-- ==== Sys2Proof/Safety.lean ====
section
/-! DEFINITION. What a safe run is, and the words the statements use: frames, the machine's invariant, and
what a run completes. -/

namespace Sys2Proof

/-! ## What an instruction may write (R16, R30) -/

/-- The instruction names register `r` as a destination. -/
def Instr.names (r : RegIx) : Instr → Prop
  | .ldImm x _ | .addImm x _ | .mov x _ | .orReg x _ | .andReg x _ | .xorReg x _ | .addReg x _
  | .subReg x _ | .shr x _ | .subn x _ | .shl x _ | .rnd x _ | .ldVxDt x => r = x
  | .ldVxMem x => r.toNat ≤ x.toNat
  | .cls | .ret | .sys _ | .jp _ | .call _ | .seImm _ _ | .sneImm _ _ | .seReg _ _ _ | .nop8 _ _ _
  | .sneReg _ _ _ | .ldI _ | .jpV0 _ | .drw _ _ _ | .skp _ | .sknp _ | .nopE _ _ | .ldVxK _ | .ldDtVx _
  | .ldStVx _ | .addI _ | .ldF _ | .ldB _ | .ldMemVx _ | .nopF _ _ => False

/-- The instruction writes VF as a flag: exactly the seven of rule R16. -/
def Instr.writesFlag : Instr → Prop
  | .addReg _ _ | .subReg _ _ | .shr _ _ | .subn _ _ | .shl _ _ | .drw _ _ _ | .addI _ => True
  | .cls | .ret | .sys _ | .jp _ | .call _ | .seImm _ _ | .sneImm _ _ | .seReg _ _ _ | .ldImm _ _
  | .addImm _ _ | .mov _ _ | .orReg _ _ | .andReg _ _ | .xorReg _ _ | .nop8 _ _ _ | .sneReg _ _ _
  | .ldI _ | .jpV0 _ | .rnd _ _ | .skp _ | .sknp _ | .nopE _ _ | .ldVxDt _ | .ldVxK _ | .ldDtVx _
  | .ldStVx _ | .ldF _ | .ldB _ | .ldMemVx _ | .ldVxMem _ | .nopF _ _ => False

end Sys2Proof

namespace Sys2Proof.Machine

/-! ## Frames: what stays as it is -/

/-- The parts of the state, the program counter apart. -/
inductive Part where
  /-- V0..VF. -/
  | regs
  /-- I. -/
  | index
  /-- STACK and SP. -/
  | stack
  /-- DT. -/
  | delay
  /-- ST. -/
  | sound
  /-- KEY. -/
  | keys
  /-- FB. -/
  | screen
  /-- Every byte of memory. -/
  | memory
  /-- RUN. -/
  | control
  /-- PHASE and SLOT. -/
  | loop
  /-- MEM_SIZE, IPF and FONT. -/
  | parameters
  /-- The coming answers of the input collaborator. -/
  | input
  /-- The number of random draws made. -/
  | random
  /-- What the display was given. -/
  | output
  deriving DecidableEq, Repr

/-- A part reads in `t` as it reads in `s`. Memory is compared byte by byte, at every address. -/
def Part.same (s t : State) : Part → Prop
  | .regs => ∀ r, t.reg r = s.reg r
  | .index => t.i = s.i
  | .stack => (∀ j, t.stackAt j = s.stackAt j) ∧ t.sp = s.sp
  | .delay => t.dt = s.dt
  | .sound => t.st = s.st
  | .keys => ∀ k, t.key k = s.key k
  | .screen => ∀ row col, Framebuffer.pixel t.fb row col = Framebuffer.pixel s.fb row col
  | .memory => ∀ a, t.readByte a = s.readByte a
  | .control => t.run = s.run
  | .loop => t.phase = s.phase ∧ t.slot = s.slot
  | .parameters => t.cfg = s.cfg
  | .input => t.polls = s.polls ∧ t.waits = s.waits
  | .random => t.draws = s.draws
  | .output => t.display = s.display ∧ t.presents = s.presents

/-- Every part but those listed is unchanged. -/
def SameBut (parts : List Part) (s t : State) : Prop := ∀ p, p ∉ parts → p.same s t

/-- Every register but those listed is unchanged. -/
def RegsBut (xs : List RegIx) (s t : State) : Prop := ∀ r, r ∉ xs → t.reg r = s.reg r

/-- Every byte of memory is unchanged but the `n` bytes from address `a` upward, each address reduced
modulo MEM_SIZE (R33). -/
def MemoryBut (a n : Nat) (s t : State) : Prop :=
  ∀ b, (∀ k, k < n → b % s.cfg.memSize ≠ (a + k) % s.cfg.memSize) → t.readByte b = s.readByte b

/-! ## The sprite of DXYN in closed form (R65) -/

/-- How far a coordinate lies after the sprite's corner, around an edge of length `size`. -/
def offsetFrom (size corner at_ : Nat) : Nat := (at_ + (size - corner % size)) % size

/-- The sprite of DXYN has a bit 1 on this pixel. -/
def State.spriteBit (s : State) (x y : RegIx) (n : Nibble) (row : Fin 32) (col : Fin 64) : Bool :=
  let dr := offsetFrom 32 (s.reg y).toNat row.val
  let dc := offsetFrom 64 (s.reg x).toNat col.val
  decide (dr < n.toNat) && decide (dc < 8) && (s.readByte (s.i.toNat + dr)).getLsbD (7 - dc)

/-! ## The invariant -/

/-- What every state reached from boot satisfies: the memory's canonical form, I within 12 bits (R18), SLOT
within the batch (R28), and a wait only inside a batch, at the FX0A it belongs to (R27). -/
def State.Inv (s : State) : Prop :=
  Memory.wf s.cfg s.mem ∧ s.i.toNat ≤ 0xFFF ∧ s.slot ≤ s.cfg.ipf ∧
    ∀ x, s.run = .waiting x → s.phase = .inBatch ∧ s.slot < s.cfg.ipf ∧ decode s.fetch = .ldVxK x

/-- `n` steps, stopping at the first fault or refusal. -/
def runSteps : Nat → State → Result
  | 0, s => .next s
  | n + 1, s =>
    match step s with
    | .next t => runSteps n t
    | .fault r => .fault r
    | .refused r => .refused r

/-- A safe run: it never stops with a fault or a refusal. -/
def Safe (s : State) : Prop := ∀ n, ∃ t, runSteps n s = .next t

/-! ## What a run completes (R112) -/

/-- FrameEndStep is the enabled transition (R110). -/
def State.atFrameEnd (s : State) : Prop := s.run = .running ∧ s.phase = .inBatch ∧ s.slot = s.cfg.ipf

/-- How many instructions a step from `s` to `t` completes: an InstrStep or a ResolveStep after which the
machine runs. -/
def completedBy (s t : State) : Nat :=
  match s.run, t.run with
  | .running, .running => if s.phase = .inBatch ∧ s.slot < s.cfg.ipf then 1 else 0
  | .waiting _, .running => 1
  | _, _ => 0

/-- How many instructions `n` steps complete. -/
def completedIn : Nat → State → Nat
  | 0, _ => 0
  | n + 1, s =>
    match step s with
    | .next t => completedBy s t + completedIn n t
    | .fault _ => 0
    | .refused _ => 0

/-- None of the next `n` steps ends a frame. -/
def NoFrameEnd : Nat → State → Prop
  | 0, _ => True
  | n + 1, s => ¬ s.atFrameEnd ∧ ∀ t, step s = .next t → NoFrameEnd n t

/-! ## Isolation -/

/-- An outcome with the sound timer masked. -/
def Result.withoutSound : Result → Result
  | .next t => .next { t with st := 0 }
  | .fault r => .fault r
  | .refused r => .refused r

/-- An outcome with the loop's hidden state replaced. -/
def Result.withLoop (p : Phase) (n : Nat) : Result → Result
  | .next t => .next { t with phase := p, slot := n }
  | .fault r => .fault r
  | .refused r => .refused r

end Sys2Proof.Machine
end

WHAT YOU SHOULD DO: Copy, from the lines above, each one that holds "toNat".

ANSWER TO THE EXERCISE:
  | .ldVxMem x => r.toNat ≤ x.toNat
  let dr := offsetFrom 32 (s.reg y).toNat row.val
  let dc := offsetFrom 64 (s.reg x).toNat col.val
  decide (dr < n.toNat) && decide (dc < 8) && (s.readByte (s.i.toNat + dr)).getLsbD (7 - dc)
  Memory.wf s.cfg s.mem ∧ s.i.toNat ≤ 0xFFF ∧ s.slot ≤ s.cfg.ipf ∧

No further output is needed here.